MATERIAL FOR THIS TASK
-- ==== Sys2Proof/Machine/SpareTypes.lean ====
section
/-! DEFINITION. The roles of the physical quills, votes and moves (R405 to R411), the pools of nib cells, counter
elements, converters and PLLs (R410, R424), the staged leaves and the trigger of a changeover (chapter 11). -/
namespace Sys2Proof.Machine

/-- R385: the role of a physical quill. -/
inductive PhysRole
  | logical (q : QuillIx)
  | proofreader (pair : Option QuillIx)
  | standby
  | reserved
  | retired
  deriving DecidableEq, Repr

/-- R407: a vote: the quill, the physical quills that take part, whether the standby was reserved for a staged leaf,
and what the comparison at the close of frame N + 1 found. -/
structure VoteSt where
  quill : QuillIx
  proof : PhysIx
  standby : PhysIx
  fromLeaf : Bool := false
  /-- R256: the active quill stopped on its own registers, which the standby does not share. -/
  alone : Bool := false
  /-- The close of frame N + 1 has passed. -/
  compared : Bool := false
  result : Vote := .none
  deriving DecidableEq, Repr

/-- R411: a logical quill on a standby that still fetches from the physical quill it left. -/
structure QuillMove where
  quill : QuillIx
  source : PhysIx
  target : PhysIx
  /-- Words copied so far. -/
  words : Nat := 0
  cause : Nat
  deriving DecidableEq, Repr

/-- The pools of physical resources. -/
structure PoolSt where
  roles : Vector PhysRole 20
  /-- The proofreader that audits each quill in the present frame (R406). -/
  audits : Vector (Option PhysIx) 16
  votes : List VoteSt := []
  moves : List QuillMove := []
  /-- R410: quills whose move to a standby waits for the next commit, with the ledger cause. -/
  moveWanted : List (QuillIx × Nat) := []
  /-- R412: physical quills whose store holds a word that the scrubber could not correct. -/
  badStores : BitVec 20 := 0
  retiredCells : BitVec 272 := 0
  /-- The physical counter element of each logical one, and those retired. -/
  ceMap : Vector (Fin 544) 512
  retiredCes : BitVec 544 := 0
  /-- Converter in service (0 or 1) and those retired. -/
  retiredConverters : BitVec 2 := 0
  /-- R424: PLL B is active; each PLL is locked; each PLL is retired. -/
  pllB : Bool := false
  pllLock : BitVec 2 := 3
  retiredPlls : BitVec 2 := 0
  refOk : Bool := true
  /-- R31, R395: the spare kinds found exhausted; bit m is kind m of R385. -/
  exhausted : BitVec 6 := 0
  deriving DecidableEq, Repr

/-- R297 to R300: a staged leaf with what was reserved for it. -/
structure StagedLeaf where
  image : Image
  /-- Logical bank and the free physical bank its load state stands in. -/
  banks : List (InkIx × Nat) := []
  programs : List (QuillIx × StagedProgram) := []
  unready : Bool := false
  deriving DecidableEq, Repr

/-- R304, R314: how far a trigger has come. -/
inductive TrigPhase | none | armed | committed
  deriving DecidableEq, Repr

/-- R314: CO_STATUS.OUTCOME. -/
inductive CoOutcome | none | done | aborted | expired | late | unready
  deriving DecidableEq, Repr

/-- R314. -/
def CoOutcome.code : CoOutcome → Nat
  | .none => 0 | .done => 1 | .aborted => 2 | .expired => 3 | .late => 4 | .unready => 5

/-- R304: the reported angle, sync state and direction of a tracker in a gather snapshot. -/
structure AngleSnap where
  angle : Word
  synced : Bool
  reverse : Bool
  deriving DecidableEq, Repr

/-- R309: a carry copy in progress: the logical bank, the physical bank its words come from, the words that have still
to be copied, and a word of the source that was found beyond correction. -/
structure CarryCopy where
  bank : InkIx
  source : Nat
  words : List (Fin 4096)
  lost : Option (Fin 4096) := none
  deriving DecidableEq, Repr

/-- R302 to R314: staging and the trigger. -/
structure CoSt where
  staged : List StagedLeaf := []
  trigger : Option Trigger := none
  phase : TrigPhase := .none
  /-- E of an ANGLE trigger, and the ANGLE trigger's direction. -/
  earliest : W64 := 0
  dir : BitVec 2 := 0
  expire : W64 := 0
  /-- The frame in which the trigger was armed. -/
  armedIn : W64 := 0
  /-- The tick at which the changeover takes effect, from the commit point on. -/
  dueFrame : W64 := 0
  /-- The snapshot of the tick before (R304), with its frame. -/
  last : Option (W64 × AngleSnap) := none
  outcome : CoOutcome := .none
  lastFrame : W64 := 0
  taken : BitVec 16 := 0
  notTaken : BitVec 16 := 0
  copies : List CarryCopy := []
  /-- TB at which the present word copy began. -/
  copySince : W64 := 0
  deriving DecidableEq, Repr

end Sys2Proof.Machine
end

...

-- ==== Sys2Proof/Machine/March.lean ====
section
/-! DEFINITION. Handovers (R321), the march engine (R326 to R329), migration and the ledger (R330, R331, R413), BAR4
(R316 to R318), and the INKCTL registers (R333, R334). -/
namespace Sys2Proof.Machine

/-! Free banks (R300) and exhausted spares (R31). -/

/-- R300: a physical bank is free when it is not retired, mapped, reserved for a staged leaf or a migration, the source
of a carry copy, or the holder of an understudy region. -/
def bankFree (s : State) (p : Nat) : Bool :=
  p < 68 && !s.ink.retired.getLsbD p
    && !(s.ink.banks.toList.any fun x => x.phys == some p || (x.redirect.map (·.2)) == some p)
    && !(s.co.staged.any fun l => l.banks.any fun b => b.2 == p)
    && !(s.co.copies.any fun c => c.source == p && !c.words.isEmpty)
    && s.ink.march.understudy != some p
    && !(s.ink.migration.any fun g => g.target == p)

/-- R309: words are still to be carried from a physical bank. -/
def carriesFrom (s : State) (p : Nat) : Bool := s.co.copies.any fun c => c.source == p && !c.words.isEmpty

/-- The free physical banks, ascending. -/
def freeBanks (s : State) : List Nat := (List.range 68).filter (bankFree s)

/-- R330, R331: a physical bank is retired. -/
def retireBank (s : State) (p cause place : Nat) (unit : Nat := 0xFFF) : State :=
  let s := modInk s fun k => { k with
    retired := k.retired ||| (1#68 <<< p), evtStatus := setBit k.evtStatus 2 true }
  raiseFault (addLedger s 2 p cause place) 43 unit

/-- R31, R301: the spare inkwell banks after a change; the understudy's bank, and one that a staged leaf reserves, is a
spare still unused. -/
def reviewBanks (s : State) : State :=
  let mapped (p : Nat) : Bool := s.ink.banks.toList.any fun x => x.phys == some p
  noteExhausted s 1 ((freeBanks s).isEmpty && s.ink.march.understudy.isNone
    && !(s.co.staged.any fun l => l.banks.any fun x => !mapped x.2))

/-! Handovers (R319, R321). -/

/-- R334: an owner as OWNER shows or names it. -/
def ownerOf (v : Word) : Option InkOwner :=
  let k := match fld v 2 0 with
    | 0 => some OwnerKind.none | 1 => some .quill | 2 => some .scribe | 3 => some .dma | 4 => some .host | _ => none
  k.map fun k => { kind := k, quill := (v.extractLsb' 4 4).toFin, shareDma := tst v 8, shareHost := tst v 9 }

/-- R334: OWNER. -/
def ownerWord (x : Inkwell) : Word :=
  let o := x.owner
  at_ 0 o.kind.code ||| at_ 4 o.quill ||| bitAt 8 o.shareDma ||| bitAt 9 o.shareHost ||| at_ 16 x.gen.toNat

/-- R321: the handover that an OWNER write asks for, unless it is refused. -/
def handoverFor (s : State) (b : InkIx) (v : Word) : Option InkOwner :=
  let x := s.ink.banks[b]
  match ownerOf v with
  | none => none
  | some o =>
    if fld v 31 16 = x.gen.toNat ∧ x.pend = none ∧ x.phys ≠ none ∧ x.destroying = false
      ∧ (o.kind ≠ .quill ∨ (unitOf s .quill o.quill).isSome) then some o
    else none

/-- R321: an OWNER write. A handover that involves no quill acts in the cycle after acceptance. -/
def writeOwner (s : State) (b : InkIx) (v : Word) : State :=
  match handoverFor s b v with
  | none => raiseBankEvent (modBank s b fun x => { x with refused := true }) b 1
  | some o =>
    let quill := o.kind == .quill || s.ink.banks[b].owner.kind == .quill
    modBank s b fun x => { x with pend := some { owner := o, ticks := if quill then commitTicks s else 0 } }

---

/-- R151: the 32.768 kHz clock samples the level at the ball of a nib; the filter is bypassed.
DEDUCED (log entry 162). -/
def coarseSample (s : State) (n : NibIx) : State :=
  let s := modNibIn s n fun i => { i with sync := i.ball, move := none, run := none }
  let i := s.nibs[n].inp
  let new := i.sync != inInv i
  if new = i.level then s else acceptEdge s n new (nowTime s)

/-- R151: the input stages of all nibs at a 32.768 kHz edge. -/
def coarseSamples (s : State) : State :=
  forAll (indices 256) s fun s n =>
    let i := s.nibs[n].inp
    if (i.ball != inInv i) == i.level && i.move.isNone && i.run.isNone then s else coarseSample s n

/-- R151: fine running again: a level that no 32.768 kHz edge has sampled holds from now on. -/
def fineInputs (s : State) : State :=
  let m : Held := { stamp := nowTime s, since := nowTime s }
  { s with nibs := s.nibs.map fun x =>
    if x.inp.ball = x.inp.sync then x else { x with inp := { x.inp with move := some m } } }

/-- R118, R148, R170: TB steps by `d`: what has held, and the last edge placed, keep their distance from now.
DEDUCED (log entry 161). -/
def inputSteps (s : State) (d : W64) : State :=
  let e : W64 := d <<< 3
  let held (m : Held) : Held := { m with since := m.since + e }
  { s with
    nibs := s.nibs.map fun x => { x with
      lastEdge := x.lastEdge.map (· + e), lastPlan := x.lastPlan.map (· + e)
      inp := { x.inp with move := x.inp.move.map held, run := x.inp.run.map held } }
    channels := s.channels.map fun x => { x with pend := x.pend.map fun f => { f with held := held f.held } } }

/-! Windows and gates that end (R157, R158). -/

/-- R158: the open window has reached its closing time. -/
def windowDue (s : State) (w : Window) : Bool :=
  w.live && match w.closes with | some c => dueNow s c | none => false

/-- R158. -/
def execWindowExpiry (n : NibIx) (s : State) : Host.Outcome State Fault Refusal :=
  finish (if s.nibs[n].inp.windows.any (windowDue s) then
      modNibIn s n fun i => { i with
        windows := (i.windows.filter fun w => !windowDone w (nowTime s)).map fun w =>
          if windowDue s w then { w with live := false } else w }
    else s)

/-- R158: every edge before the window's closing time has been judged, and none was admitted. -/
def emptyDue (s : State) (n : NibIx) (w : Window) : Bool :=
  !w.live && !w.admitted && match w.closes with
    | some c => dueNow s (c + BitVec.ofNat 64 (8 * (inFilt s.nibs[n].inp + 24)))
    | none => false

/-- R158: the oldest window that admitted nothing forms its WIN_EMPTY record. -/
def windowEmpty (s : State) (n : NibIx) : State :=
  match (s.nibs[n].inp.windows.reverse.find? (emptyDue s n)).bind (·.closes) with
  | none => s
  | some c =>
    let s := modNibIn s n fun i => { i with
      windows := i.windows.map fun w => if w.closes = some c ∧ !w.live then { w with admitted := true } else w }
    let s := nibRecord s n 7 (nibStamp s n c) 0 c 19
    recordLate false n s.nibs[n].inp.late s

ASSIGNMENT
Repeat word for word the lines above that run from the line containing "source : PhysIx" through the line containing "moves : List QuillMove := []", both ends included, and nothing else.

FINISHED EXERCISE
  source : PhysIx
  target : PhysIx
  /-- Words copied so far. -/
  words : Nat := 0
  cause : Nat
  deriving DecidableEq, Repr

/-- The pools of physical resources. -/
structure PoolSt where
  roles : Vector PhysRole 20
  /-- The proofreader that audits each quill in the present frame (R406). -/
  audits : Vector (Option PhysIx) 16
  votes : List VoteSt := []
  moves : List QuillMove := []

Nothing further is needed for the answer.